>>>

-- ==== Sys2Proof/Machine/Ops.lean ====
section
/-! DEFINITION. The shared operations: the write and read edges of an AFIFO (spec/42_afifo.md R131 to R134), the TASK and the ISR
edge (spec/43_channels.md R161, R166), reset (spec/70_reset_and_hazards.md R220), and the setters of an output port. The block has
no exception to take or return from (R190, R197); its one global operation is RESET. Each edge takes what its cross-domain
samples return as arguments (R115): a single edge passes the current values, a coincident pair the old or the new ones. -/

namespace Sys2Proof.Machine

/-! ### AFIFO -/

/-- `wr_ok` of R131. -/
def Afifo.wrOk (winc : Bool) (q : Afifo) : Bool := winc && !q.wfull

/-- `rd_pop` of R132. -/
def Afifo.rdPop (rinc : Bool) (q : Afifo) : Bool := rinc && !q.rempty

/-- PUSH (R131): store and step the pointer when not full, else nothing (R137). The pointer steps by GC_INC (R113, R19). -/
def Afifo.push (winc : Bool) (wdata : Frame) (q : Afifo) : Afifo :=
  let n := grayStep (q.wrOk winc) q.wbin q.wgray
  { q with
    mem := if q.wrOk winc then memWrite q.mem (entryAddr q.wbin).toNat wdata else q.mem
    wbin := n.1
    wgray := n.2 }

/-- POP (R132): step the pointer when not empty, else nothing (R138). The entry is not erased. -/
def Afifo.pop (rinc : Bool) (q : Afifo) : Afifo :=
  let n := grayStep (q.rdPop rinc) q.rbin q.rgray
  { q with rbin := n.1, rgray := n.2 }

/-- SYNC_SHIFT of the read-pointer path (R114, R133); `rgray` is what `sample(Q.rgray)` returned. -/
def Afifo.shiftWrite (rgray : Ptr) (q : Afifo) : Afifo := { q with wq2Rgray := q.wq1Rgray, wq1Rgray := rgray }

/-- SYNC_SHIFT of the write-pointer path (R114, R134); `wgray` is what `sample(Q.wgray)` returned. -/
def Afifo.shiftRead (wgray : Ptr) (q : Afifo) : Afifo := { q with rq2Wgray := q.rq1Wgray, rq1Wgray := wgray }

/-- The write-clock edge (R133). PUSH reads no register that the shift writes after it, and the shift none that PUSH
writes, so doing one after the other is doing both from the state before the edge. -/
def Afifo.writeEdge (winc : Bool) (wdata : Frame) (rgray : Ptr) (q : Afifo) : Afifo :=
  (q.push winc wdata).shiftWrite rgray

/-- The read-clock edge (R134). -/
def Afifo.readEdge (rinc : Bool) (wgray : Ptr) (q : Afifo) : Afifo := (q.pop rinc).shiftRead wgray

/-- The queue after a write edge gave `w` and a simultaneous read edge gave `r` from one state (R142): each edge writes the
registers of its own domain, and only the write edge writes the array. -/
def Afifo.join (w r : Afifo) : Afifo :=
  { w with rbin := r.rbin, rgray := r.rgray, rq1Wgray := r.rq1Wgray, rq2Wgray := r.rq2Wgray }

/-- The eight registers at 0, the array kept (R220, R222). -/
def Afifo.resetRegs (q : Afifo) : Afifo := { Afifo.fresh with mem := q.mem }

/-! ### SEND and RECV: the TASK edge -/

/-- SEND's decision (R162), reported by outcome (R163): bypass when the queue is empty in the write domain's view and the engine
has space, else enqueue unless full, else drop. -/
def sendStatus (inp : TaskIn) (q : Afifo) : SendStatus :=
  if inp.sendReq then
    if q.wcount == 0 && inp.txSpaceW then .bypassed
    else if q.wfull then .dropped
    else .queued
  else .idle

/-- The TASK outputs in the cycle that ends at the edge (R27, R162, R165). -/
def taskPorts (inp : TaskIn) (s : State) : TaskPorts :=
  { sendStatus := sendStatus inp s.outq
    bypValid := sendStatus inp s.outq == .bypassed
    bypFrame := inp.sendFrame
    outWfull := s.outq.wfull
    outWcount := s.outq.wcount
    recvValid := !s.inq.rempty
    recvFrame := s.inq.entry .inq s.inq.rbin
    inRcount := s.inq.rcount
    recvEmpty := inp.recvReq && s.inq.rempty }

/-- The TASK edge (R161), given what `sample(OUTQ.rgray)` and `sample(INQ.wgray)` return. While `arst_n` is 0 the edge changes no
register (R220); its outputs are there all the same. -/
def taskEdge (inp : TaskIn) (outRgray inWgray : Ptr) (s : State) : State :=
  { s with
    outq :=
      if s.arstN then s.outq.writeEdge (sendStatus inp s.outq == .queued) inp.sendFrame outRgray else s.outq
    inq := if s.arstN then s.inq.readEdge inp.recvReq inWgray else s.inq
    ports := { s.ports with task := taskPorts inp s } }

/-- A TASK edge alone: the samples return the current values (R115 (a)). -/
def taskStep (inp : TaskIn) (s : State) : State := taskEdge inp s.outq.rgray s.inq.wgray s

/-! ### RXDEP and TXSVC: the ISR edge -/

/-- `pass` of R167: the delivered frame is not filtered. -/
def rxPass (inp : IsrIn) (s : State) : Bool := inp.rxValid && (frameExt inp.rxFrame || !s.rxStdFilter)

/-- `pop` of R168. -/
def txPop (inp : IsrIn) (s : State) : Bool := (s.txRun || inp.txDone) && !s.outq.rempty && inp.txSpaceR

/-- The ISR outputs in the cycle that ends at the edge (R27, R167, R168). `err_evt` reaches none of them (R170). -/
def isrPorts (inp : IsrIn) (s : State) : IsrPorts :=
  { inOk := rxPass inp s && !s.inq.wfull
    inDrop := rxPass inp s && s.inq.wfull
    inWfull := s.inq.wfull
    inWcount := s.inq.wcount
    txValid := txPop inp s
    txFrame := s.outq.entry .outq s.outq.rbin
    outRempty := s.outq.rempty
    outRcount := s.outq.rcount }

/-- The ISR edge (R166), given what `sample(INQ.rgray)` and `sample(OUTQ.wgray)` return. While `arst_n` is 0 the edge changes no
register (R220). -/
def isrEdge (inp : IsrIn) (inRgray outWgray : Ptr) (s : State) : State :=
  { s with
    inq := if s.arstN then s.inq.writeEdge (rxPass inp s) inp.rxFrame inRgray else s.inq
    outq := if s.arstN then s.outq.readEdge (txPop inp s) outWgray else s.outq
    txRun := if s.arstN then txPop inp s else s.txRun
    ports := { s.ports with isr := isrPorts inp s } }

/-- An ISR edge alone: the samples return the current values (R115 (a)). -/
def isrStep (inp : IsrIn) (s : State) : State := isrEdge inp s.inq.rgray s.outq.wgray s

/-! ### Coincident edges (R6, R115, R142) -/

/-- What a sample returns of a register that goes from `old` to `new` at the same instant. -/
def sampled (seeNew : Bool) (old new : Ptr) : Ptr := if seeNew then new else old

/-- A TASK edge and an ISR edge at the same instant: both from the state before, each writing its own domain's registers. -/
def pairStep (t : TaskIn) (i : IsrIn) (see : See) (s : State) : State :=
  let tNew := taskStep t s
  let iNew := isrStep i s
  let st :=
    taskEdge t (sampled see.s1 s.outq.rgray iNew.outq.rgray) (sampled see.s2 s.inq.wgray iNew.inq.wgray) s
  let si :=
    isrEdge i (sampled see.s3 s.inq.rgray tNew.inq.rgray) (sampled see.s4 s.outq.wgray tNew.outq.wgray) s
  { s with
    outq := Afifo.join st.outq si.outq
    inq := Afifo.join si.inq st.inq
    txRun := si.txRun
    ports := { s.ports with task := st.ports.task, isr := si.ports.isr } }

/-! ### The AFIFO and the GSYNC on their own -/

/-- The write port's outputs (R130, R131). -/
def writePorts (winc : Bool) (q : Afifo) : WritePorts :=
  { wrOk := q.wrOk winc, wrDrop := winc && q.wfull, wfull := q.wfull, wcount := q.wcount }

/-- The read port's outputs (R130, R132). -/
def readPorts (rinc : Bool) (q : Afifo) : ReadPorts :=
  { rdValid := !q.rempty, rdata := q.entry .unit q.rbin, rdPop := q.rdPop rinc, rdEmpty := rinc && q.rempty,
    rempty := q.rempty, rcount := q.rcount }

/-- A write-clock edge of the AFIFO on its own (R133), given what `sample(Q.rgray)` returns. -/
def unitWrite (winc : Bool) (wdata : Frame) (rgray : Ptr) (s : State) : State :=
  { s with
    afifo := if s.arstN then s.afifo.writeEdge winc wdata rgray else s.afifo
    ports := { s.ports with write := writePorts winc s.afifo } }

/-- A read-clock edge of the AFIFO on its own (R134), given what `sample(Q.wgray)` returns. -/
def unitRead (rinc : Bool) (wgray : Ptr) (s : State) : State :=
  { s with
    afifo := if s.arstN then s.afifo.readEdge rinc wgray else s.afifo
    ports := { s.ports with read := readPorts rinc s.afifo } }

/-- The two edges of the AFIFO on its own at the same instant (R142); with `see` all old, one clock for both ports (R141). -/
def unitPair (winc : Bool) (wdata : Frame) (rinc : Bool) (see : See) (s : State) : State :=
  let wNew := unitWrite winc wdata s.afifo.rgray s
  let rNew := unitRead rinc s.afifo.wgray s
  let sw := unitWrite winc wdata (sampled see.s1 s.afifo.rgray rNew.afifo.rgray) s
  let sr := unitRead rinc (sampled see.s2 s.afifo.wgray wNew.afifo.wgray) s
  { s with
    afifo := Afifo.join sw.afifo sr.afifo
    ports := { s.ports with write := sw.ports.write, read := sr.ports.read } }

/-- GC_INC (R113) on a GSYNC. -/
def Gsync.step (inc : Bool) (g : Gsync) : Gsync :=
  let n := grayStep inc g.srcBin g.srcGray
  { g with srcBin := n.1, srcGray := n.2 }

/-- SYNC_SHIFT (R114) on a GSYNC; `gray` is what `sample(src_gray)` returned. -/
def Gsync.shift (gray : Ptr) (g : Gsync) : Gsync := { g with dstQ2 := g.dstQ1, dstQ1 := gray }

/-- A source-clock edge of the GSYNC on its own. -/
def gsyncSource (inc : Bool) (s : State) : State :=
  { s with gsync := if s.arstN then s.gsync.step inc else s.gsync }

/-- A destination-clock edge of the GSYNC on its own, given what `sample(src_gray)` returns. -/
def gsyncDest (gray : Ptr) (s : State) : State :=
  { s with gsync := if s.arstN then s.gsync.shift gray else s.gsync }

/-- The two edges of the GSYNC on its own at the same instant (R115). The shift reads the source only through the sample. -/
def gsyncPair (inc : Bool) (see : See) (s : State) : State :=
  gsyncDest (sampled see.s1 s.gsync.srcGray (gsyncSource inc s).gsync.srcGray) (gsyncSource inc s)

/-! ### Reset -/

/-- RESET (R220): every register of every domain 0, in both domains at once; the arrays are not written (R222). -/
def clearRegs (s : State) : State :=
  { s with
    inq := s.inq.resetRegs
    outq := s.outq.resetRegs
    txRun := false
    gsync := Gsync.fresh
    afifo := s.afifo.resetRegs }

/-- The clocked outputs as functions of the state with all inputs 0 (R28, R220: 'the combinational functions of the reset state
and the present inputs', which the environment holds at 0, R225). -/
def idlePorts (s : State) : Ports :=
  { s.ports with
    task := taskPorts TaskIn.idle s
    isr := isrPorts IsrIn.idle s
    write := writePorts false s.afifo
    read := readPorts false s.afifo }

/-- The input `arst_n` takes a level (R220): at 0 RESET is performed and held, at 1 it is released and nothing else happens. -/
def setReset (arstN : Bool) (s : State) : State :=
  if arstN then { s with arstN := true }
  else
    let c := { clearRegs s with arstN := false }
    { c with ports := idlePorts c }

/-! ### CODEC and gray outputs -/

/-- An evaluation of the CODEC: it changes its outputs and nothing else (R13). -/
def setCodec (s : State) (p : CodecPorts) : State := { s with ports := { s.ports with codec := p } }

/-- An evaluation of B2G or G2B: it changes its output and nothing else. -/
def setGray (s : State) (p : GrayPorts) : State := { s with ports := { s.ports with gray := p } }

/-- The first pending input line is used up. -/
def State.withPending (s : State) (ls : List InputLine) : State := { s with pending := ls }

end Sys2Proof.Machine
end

<<<
>>>

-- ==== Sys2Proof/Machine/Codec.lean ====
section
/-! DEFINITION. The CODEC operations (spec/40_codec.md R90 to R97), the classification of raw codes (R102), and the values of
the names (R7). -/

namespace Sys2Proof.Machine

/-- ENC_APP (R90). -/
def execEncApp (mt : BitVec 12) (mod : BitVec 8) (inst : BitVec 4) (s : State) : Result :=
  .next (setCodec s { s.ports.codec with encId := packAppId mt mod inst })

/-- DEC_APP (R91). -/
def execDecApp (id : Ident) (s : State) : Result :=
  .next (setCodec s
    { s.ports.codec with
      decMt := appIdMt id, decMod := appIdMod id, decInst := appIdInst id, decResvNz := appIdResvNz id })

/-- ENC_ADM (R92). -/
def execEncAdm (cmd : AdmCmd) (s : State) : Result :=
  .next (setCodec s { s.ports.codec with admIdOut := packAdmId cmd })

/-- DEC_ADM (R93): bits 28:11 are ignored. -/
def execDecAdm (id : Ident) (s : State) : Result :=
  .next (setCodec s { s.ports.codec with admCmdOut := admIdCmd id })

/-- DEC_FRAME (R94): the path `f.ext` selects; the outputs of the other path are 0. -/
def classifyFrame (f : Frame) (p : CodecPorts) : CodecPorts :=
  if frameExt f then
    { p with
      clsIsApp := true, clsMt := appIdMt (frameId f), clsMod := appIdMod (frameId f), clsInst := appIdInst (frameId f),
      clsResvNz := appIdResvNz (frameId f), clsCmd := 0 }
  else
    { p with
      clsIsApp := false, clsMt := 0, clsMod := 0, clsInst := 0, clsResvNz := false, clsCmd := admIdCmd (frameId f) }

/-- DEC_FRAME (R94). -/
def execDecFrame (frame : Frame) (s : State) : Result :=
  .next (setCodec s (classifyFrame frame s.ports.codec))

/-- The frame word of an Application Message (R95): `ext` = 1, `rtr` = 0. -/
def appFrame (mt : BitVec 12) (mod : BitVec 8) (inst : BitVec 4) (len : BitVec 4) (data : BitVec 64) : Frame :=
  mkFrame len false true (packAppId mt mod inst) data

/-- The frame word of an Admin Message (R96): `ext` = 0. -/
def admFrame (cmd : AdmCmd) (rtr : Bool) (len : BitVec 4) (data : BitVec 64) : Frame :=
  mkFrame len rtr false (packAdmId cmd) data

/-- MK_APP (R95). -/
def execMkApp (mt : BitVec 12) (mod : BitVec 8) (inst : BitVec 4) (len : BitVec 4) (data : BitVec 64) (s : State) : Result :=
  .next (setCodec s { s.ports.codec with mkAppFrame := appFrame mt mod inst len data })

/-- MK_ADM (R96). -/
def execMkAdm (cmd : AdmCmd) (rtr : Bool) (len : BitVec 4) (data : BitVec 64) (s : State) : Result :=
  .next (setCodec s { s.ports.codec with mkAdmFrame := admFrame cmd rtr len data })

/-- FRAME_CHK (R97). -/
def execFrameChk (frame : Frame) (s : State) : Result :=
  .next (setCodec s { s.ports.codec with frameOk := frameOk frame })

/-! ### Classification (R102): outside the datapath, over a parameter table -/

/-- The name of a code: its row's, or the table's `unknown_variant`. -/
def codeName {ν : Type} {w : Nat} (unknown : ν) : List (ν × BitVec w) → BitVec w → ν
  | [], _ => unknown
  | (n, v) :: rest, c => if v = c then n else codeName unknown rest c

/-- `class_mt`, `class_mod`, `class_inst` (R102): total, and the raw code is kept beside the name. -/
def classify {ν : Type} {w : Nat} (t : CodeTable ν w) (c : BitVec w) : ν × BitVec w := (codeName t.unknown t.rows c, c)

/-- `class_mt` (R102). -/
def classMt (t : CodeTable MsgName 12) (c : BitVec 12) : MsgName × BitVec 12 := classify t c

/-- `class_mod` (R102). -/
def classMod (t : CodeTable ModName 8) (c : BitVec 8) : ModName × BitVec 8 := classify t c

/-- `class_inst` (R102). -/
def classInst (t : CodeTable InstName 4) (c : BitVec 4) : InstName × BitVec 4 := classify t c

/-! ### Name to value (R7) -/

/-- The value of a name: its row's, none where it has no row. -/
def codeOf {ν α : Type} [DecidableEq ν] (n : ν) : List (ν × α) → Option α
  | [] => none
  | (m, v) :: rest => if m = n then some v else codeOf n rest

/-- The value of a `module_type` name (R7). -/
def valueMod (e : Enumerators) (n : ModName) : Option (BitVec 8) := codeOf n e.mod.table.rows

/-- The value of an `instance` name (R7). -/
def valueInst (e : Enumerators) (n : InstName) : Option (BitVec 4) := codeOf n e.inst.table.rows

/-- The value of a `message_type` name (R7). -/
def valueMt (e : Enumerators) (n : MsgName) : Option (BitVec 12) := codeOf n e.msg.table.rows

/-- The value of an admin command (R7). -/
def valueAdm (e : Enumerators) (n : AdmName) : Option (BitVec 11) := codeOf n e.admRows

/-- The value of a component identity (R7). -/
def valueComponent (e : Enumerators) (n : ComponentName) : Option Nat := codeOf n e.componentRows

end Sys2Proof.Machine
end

<<<

→ Work required:
Only the lines above from the line with "s && !s.inq.wfull" to the line with "outRempty := s.outq.rempty", those two lines included, should be reproduced exactly.

→ Exercise output:
  { inOk := rxPass inp s && !s.inq.wfull
    inDrop := rxPass inp s && s.inq.wfull
    inWfull := s.inq.wfull
    inWcount := s.inq.wcount
    txValid := txPop inp s
    txFrame := s.outq.entry .outq s.outq.rbin
    outRempty := s.outq.rempty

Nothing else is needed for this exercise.